* **Task statement**
If a line in the data contains "describeLog", copy it out.

◆ ◆ ◆ ◆ ◆ ◆ ◆

/-- The copy that a port starts next (R331): of the context whose turn it is, one passed over 4,096 times, else the highest bucket priority,
else the earliest queued. -/
def State.pickCopy (s : State) (cl core : Nat) : Option (Nat × Nat) :=
  let q := s.copies.zipIdx.filter (fun (c, _) => c.state == .queued && s.seat c.warp == (cl, core) && !s.savedWarp c.warp)
  if q.isEmpty then none
  else
    let ctx := nextContext (s.core cl core).served ((q.map (fun (c, _) => s.ctxIx c.warp)).eraseDups)
    let mine := q.filter (fun (c, _) => s.ctxIx c.warp == ctx)
    match mine.find? (fun (c, _) => 4096 ≤ c.passed) with
    | some (_, i) => some (ctx, i)
    | none =>
      let best := mine.foldl (fun m (c, _) => max m (s.bucketPrio ctx c.bucket)) 0
      (mine.find? (fun (c, _) => s.bucketPrio ctx c.bucket == best)).map (fun (_, i) => (ctx, i))

/-- COPY_START (R246, R331): a port that runs fewer than 8 copies starts one. A deterministic one that stages a write is counted (R351). -/
def execCopyStart (cl core : Nat) (s : State) : Host.Outcome State Fault Refusal :=
  let running := (s.copies.filter (fun c => c.state == .running && s.seat c.warp == (cl, core))).length
  match s.pickCopy cl core with
  | none => .next s
  | some (ctx, i) =>
    when_ (decide (running < 8))
      (let s : State := { s with copies := s.copies.zipIdx.map (fun (c, j) =>
          if j = i then { c with state := .running }
          else if j < i && c.state == .queued && s.seat c.warp == (cl, core) && s.ctxIx c.warp == ctx then { c with passed := c.passed + 1 }
          else c) }
       (s.modCore cl core (fun k => { k with served := ctx })).noteStaged i) s

/-- Every byte of a copy's sources has been read. -/
def State.allRead (s : State) (i : Nat) (c : Copy) : Bool :=
  c.indexed && (List.range (s.copyCount i c)).all (fun k => c.reads.any (fun x => x.1 == k) || c.done.contains k)

/-- COPY_SOURCE_READ_DONE (R242): the release counter receives its add. -/
def execCopySourceReadDone (i : Nat) (s : State) : Host.Outcome State Fault Refusal :=
  match s.copies[i]? with
  | none => .next s
  | some c =>
    when_ (s.copyRuns i c && !c.rels && (s.copyStatic i c).isNone && s.allRead i c && s.ctrReady c.warp (c.d 4))
      (((s.copyAdd i c (c.d 4)).modCopy i (fun c => { c with rels := true })).copyCheck i) s

/-- COPY_COMPLETE (R242, R246, R389): every destination byte is visible at the copy's scope, and the visibility counter receives its add. -/
def execCopyComplete (i : Nat) (s : State) : Host.Outcome State Fault Refusal :=
  match s.copies[i]? with
  | none => .next s
  | some c =>
    when_ (s.copyRuns i c && !c.vis && (s.copyStatic i c).isNone && s.allRead i c &&
        (List.range (s.copyCount i c)).all c.done.contains && s.ctrReady c.warp (c.d 5) && (s.slicesOf i c).all (fun y => !s.flowAhead y.1))
      (let s := s.copyRelease i c
       ((s.copyAdd i c (c.d 5)).modCopy i (fun c => { c with vis := true })).copyCheck i) s

/-- The counters that a failed copy gives ERR (R247): its two, or, where its slices disagree, all that they name. -/
def State.failCtrs (s : State) (i : Nat) (c : Copy) (mismatch : Bool) : List DWord :=
  if mismatch then (((s.slicesOf i c).flatMap (fun y => [y.2.d 4, y.2.d 5])).filter (fun a => a != 0)).eraseDups
  else [c.d 4, c.d 5].filter (fun a => a != 0)

/-- A copy fails (R247): its counters receive ERR, and one entry is logged. -/
def State.copyFails (s : State) (i : Nat) (c x : Copy) (reason nack item : Nat) : State :=
  let s := s.copyRelease i c
  let cs := s.failCtrs i c (reason == 0x41)
  let s := s.copyEntry x.warp c.kind.opc reason 0 nack (BitVec.ofNat 64 item) x.desc
  let s := cs.foldl (fun s a => s.engineAdd c.warp c.kind.opc a (errInc 0) c.desc) s
  s.copyEnd i .failed

/-- The node of a judged place at a peer. -/
def Judge.peer? (j : Judge) : Option Nat :=
  match j.loc?.map Loc.place with
  | some (.peer n) => some n
  | _ => none

/-- The bytes a copy has to move from or to a peer: each with its slice, its item, and the node. -/
def State.copyPeers (s : State) (i : Nat) (c : Copy) : List (Copy × Nat × Nat) :=
  (List.range (s.copyCount i c)).filterMap (fun k =>
    if c.done.contains k then none
    else match itemAt (s.slicesOf i c) k with
      | none => none
      | some (x, j) => (x.addrs j).bind (fun a =>
          ((s.copyReads x a.1).peer?.orElse (fun _ => (s.copyWrites x a.2).peer?)).map (fun n => (x, x.item j, n))))

/-- A copy has bytes to move from or to a peer. -/
def State.copyPeer (s : State) (i : Nat) (c : Copy) : Bool := !(s.copyPeers i c).isEmpty

/-- COPY_FAIL (R247): a fault that cannot be resolved; or the refusal or the silence of a peer, which a free value chooses (log 2). A counter whose
page is still to come is waited for. -/
def execCopyFail (i : Nat) (s : State) : Host.Outcome State Fault Refusal :=
  match s.copies[i]? with
  | none => .next s
  | some c =>
    if !s.copyRuns i c then .next s
    else
      match s.copyFault i c with
      | some (r, item, x) => when_ ((s.failCtrs i c (r == 0x41)).all (s.ctrReady c.warp)) (s.copyFails i c x r (if r = codeRemote.toNat then 0x0B else 0) item) s
      | none =>
        if !(s.failCtrs i c false).all (s.ctrReady c.warp) then .next s
        else
          let (n, s1) := s.fresh 3
          let ps := s.copyPeers i c
          match ps[(Config.freeBits n).toNat % ps.length]? with
          | none => .next s
          | some (x, item, node) =>
            if (Config.freeBits (n + 1)).getLsbD 0 then .next (s1.copyFails i c x codeRtimeout.toNat 0 item)
            else .next (s1.copyFails i c x codeRemote.toNat (nackOf node (Config.freeBits (n + 2)).toNat) item)

/-- COPY_PAGE_RESOLVED (R247, R310). -/
def execCopyPageResolved (i : Nat) (s : State) : Host.Outcome State Fault Refusal :=
  match s.copies[i]? with
  | none => .next s
  | some c =>
    match c.waitPage with
    | none => .next s
    | some p => when_ (s.pageKnown (s.ctxIx c.warp) p) ((s.modCopy i (fun c => { c with waitPage := none })).noteStaged i) s

/-- ACCESS_PERFORMED (R381): one request, write-back, or byte of a copy is performed where nothing holds it back. -/
def execAccessPerformed (r : AccRef) (s : State) : Host.Outcome State Fault Refusal :=
  match r with
  | .req n i => .next (s.performRef n i)
  | .writeBack cl core asid vline => .next (s.evict cl core asid vline)
  | .copyRead c k => .next (s.copyRead c k)
  | .copyWrite c k => .next (s.copyWrite c k)

/-! ### The ticket unit's releases (R318 to R320, R351 to R353) -/

/-- A copy has yet to read a byte of an LCM page, or an index, or indices that name its bytes. -/
def State.copyLevels (s : State) (i : Nat) (c : Copy) : Bool :=
  let lcm := fun (j : Judge) => match j.loc?.map Loc.place with
    | some (.lcm _) => true
    | _ => false
  !c.indexed ||
  (List.range (s.copyCount i c)).any (fun k =>
    !c.done.contains k && !c.reads.any (fun x => x.1 == k) && (match itemAt (s.slicesOf i c) k with
      | none => false
      | some (x, j) => (x.addrs j).any (fun a => lcm (s.copyReads x a.1))))

/-- A block's reads of LCM lines have been performed, those of its copies too: they include none of its own requests (R320). -/
def State.levelsRead (s : State) (b : Nat) : Bool :=
  s.accs.all (fun a => a.block != b || !a.op.isRead || a.reqs.all (fun r => r.done || (match r.loc.place with
    | .lcm _ => false
    | .glob _ | .nc | .scr _ _ | .peer _ => true))) &&
  s.copies.zipIdx.all (fun (c, i) => ((s.warp? c.warp).map Warp.block != some b) || !c.live || !s.copyLevels i c)

/-- No staged request of a block is for a counter that an instruction with the trap policy has reserved (R210, R318). -/
def State.unreserved (s : State) (b : Nat) : Bool :=
  (s.stagedReqs b).all (fun k =>
    match s.accs[k.1]?, (s.accs[k.1]?).bind (fun a => a.reqs[k.2]?) with
    | some a, some r => !s.reserved k.1 a r
    | _, _ => true)

/-- TICKET_RELEASE (R351, R353): the staged writes of the block that NEXT names are released, at its end, when NEXT goes on, or early where
it has staged all it may. A counter that is reserved is waited for (R318). NEXT does not pass a block while a write-back of it is refused (R393). -/
def execTicketRelease (l : Nat) (s : State) : Host.Outcome State Fault Refusal :=
  match s.launches[l]? with
  | none => .next s
  | some x =>
    if !pktDet x.pkt then .next s
    else
      let of := fun (done : Bool) => (List.range s.blocks.length).find? (fun b =>
        ((s.blocks[b]?).map (fun k => k.launch == l && k.ix == x.next && k.finished == done && (!done || k.failed))).getD false)
      match (of false).orElse (fun _ => of true) with
      | none => .next s
      | some b =>
        let gone := ((s.blocks[b]?).map Block.finished).getD false
        let again := s.gangs.any (fun g => g.launch == l && !g.placed && !g.killed &&
          ((s.blocks[b]?).bind (fun k => s.gangs[k.gang]?)).any (fun h => h.ix == g.ix))
        if gone then when_ (!again) (s.modLaunch l (fun x => { x with next := x.next + 1, early := none })) s
        else if !s.unreserved b then .next s
        else if s.blockEnded b then
          let (s, bad) := (s.releaseStaged b).performDevice b
          .next (if bad.isSome then s else s.modLaunch l (fun x => { x with next := x.next + 1, early := none }))
        else if s.stageWait b && x.early != some x.next && s.levelsRead b then
          let s := (s.releaseStaged b).modLaunch l (fun y => { y with early := some y.next })
          .next ((s.warpsOf b).foldl (fun s w => s.modWarp w (fun y => if y.hold == .issue .stage then { y with hold := .none } else y)) s)
        else .next s

end Sys2Proof.Machine
end

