/-- The fields of the registers of a fault record (R6, R283): FAULT2 holds none that is reserved. -/
def faultMask (n : Nat) : DWord :=
  match n with
  | 0 => 0x03FFFFFFFFFFFFFF#64
  | 1 => 0x00FF3FFFFFFFFFFF#64
  | 2 => BitVec.allOnes 64
  | _ => 0x000000FFFFFFFFFF#64

/-- The pages that tables map may stand in a saggar, in place of some that give way, as a mapping of each would (R1, R297, R313, R361, R422, R440). -/
def State.tablesFit (s : State) (g : Nat) (gone : Nat → Nat → Bool) (lcb : Nat → DWord) (asid : Nat) (root : DWord) : Bool :=
  s.pagesFit g gone lcb asid (leavesFrom s.mem 5 0 (root &&& rootMask).toNat 0)

/-- A saggar takes contexts: it is in service, and no change of MODE is to come for it (R361); reduced service has its own configuration (R440). -/
def State.admits (s : State) (g : Nat) : Bool := s.partition.serves g && (!s.fullService || s.partition.nextMode.isNone)

/-- A context may be created (R289, R343): its ASID is no other's, there are fewer than 64, and its saggar takes it with the pages of its tables. -/
def State.ctxFits (s : State) (asid : BitVec 16) (root : DWord) (saggar : Nat) : Bool :=
  s.ctxOfAsid asid.toNat == none && decide ((s.ctxs.filter Ctx.live).length < 64) && s.admits saggar &&
    s.tablesFit saggar (fun _ _ => false) (fun k => (Ctx.fresh saggar).lcbase.getD k 0) asid.toNat root

/-- A context's table entry may name a root and a saggar (R343): those it has, or ones that take it. -/
def State.entryFits (s : State) (ctx : Nat) (root : DWord) (saggar : Nat) : Bool :=
  s.partition.serves saggar && (match s.ctxs[ctx]? with
    | none => false
    | some x => (x.root == root &&& rootMask && x.saggar == saggar) ||
        ((x.saggar == saggar || s.admits saggar) && s.tablesFit saggar (fun a _ => a == x.asid) (s.lcbOf x.asid) x.asid root))

/-- The pages that a context's tables map are held as mapped (R297, R300). -/
def State.noteLeaves (s : State) (c : Nat) : State :=
  (s.leaves c).foldl (fun s p => (s.noteFrame (s.asid c) p.1 p.2.1 p.2.2).newPage (s.asid c) p.1 p.2.1 p.2.2) s

/-- Create a context (R289, R343). The control complex reports where it finds the live-shelf table (R357, log 48). -/
def State.createCtx (s : State) (asid : BitVec 16) (root : DWord) (saggar func : Nat) : State :=
  let c : Ctx := { Ctx.fresh saggar with
    cxctl := (Ctx.fresh saggar).cxctl ||| asid.setWidth 64, root := root &&& rootMask, func := func }
  let s : State := { s with ctxs := s.ctxs ++ [c], reports := s.reports ++ [{ kind := 11, fields := [s.ctxs.length, shelfVa] }] }
  s.noteLeaves (s.ctxs.length - 1)

/-- What an address space holds by its ASID is held by another (log 93): tags, levels, mappings and accesses. -/
def State.rekey (s : State) (a b : Nat) : State :=
  let name := fun (n : Nat) => if n = a then b else n
  let move := fun (l : Loc) => match l.place with
    | .glob n => { l with place := .glob (name n) }
    | .lcm n => { l with place := .lcm (name n) }
    | .nc | .scr _ _ | .peer _ => l
  let level := fun (k : Nat) => lcmKey a 0 ≤ k && k < lcmKey (a + 1) 0
  { s with
    tags := s.tags.map (fun t => { t with loc := move t.loc })
    lcUndef := s.lcUndef.map (fun u => { u with asid := name u.asid })
    pinned := s.pinned.map (fun p => { p with asid := name p.asid })
    frames := s.frames.map (fun f => { f with asid := name f.asid })
    migrations := s.migrations.map (fun g => { g with asid := name g.asid })
    recalls := s.recalls.map (fun r => { r with asid := name r.asid })
    accs := s.accs.map (fun x => { x with reqs := x.reqs.map (fun r => { r with loc := move r.loc }) })
    poison := s.poison.map (fun k => if lcmKey a 0 / 128 ≤ k && k < lcmKey (a + 1) 0 / 128 then k - lcmKey a 0 / 128 + lcmKey b 0 / 128 else k)
    mem := (s.mem.filter (fun m => level m.1)).foldl (fun m c => m.write (c.1 - lcmKey a 0 + lcmKey b 0) c.2)
      (s.mem.filter (fun m => !level m.1)) }

/-- Write CXCTL (R289, R290). Under a new ASID the context keeps its memory, and starts without cached lines or translations (log 93). -/
def State.writeCxctl (s : State) (c : Nat) (v : DWord) : State :=
  let a := s.asid c
  let b := bitsOf v 0 16
  let set := fun (s : State) => s.modCtx c (fun x => { x with cxctl := v })
  if a = b then set s else (set ((s.writeBackCtx c).dropLines a)).rekey a b

/-- Write a context's table entry (R343). Under a new ROOT its pages are those of the new tables, and what the old ones mapped is gone as when a
page is unmapped; in a new saggar it starts without cached lines or translations (log 93). -/
def State.writeEntry (s : State) (c : Nat) (root btbase bpbase : DWord) (saggar : Nat) : State :=
  let old := ((s.ctxs[c]?).map (fun x => (x.root, x.saggar))).getD (0, 0)
  let set := fun (s : State) => s.modCtx c (fun x => { x with root := root, btbase := btbase, bpbase := bpbase, saggar := saggar })
  if root != old.1 then (set ((s.writeBackCtx c).dropSpace (s.asid c))).noteLeaves c
  else if saggar != old.2 then set ((s.writeBackCtx c).dropLines (s.asid c))
  else set s

/-- A queue's descriptor (R324). A queue is created empty; one that holds packets is not taken away (log 51). -/
def Queue.describe (q : Queue) (valid hold : Bool) (depth : Nat) : Queue :=
  if !q.valid && valid then { Queue.none_ with valid := true, hold := hold, logDepth := depth }
  else if q.valid && !valid && !q.pkts.isEmpty then q
  else { q with valid := valid, hold := hold, logDepth := depth }

/-- Describe a log (R332): the entries produced are what its counter shows. -/
def State.describeLog (s : State) (ctx : Nat) (k : LogKind) (v : LogVal) : State :=
  let shown := ((s.logLoc ctx k v.prodctr).map (fun l => ctrValue (s.ctrWordAt l))).getD 0
  if v.base.toNat % logSize k != 0 || v.logn < 4 || 16 < v.logn then s
  else
    s.modLog ctx k (fun _ =>
      { base := v.base, prodctr := v.prodctr, cons := v.cons, logn := v.logn, produced := shown, dropped := 0, lossDue := false, gone := false })

/-- An entry of the inbound window table may be written (R421): it goes from invalid to invalid or valid. A valid one is recalled (R423). -/
def windowOk (old : DWord × DWord) (w0 : DWord) : Bool := bitsOf old.1 54 2 == 0 && bitsOf w0 54 2 < 2

/-- A window may be opened over frames (R422): the module's own contexts map none of them cached and writable. -/
def State.windowFits (s : State) (w0 w1 : DWord) : Bool :=
  bitsOf w0 54 2 == 0 || s.frames.all (fun m => m.attr != 0 || !m.w || !windowHolds (w0, w1) m.frame m.size)

/-- The clause that a resume point stands in (R398 to R400), and at which instruction; its L file is what the warp kept. It is none before the first
instruction, or where the point lies beyond the last one. -/
def State.resumeClause (s : State) (w : Nat) (x : Warp) (r : Resume) : Option Clause :=
  let addr := wordAddress r.caddr.toNat
  let ix := if r.done then r.index + 1 else r.index
  let at_ := match x.clause.filter (fun k => k.addr == addr) with
    | some k => some (s.reword w k)
    | none => (match s.fetchClause w addr with
      | .clause h ws => some { addr := addr, cls := headerClass h, yld := headerYld h, words := ws, iset := r.iset, idx := 0, start := 0, pend := []
                               lfile := (x.clause.map Clause.lfile).getD [] }
      | .poison | .absent _ | .bad _ => none)
  if r.head then none else (at_.filter (fun k => ix < k.words.length)).map (fun k => { k with iset := r.iset, idx := ix })

/-- Write one of the waits that a halted warp keeps (R232, R406): its counter's address and the value waited for. -/
def Warp.writeWait (x : Warp) (k : Nat) (addr target : DWord) : Warp :=
  let set := fun (c : CtrWait) => { c with addr := addr, target := target }
  match x.hold with
  | .counter ws => { x with hold := .counter (ws.modify k (fun c => (set c.1, c.2))) }
  | .none | .drain _ | .yield _ | .batch | .fetch _ | .fence _ _ | .issue _ | .accept _ | .arrive _ | .stop =>
    { x with pendWait := x.pendWait.modify k set }

/-- Write the memories of the DRAIN that a halted warp keeps (R213, R406). -/
def Warp.writeDrain (x : Warp) (ms : List DrainMem) : Warp :=
  match x.hold with
  | .drain _ => { x with hold := .drain ms }
  | .none | .counter _ | .yield _ | .batch | .fetch _ | .fence _ _ | .issue _ | .accept _ | .arrive _ | .stop => { x with pendDrain := ms }

/-- Write what is left of the YIELD interval of a halted warp (R221, R406): a saved one holds it as it is, another as the clk of its end. -/
def Warp.writeYield (x : Warp) (clk n : Nat) : Warp :=
  match x.state with
  | .saved _ => { x with wakeAt := n, hold := match x.hold with | .yield _ => .yield n | h => h }
  | .waiting | .ready | .active | .trapped | .ended => { x with wakeAt := clk + n }

/-- CONTROL_WRITE (R276): a write that the spec forbids changes nothing. -/
def execControlWrite (c : CtlWrite) (s : State) : Host.Outcome State Fault Refusal :=
  match c with
  | .newContext asid root saggar func =>
    when_ (s.ctxFits asid root saggar) (s.createCtx asid root saggar func) s
  | .cxctl ctx v =>
    match s.ctxs[ctx]? with
    | none => .next s
    | some x => when_ (s.cxctlOk ctx x v) (s.writeCxctl ctx (v &&& cxctlMask)) s
  | .ctxEntry ctx root btbase bpbase saggar =>
    when_ (s.quietCtx ctx && btbase.toNat % 1024 == 0 && bpbase.toNat % 256 == 0 && s.entryFits ctx root saggar)
      (s.writeEntry ctx (root &&& rootMask) btbase bpbase saggar) s
  | .queueDesc ctx q valid hold depth =>
    when_ (4 ≤ depth && depth ≤ 11) (s.modQueue ctx q (fun d => d.describe valid hold depth)) s
  | .logDesc ctx k v => .next (s.describeLog ctx k v)
  | .unresolvable ctx va yes =>
    let p := pageOf va.toNat
    .next (s.modCtx ctx (fun x => { x with unresolvable := (x.unresolvable.filter (· != p)) ++ (if yes then [p] else []) }))
  | .zeroEvents ctx => .next (s.modCtx ctx (fun x => { x with events := List.replicate 8 0, recent := [] }))
  | .wcr w v => .next (s.writeWarp w (fun x => { x with wcr := v &&& 0xFF03#64, nextWcr := none }))
  | .lpc w t v => .next (s.writeRegs w (fun r => { r with lpc := r.lpc.set t (lpcOf v) }))
  | .sreg w n v => .next (s.writeRegs w (fun r => { r with s := r.s.set n v }))
  | .preg w n v => .next (s.writeRegs w (fun r => { r with p := r.p.set n v }))
  | .slot w r p v => .next (s.writeRegs w (fun k => k.modV r (fun x => { x with slots := x.slots.set p v })))
  | .tag w r v => .next (s.writeRegs w (fun k => k.modV r (fun x => { x with tag := v })))
  | .tableEntry w m t e => .next (s.writeRegs w (fun r => { r with mt := r.mt.modify m (fun x => { x with ents := x.ents.set t e }) }))
  | .tableMeta w m inj ref => .next (s.writeRegs w (fun r => { r with mt := r.mt.modify m (fun x => { x with inj := inj, ref := ref % 512 }) }))
  | .draw w t v => .next (s.writeRegs w (fun r => { r with draws := r.draws.set t v }))
  | .lease w v => .next (s.writeWarp w (fun x => { x with lease := v &&& 0x0000FFFF1FFF01FF#64, nextLease := none }))
  | .fault w n v => .next (s.writeWarp w (fun x => { x with fault := x.fault.set n (v &&& faultMask n) }))
  | .lslot w n p v =>
    .next (s.writeWarp w (fun x => { x with clause := x.clause.map (fun k => { k with
      lfile := k.lfile.modify n (fun e => e.map (fun e => { e with slots := e.slots.set p v })) }) }))
  | .resumePoint w hi lo =>
    .next (s.writeWarp w (fun x =>
      let r : Resume := { iset := hi.extractLsb' 32 32, done := hi.getLsbD 5, head := hi.getLsbD 4, index := bitsOf hi 0 4, caddr := lo.extractLsb' 0 54 }
      { x with resume := r, stalled := [], clause := s.resumeClause w x r }))
  | .sbCount w i n => .next (s.writeRegs w (fun r => { r with sb := r.sb.set i (n % 64) }))
  | .keptWait w k addr target => .next (s.writeWarp w (fun x => x.writeWait k addr target))
  | .keptDrain w ms => .next (s.writeWarp w (fun x => x.writeDrain ms))
  | .yieldLeft w n => .next (s.writeWarp w (fun x => x.writeYield s.clk n))
  | .lmap w n t p =>
    .next (s.writeWarp w (fun x => { x with clause := x.clause.map (fun k => { k with
      lfile := k.lfile.modify n (fun e => e.map (fun e => { e with map := e.map.set t p })) }) }))
  | .word va ctx v =>
    when_ ((s.ctxLoc ctx va).all (fun l => !s.tagHit l 8)) (s.ccWrite ctx va (leBytes 8 v.toNat)) s
  | .inWindow i w0 w1 =>
    match s.inWindows[i]? with
    | none => .next s
    | some old => when_ (windowOk old w0 && s.windowFits w0 w1) { s with inWindows := s.inWindows.set i (w0 &&& windowMask.1, w1 &&& windowMask.2) } s
  | .binding i node asid q ctx tq =>
    .next { s with bindings := s.bindings.set i (some { node := node, asid := asid, q := q, ctx := ctx, tq := tq }) }
  | .unbind i => .next { s with bindings := s.bindings.set i none }
  | .node n => when_ (n < 255) { s with node := n } s
  | .powerLimit watts => when_ (1200 ≤ watts && watts ≤ 2400) { s with powerLimit := watts } s
  | .bar2 bytes => when_ (bytes ≤ 2 ^ 38) { s with bar2 := bytes } s

end Sys2Proof.Machine
end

◆ ◆ ◆ ◆ ◆ ◆ ◆

* **Exercise output**
def State.describeLog (s : State) (ctx : Nat) (k : LogKind) (v : LogVal) : State :=
  | .logDesc ctx k v => .next (s.describeLog ctx k v)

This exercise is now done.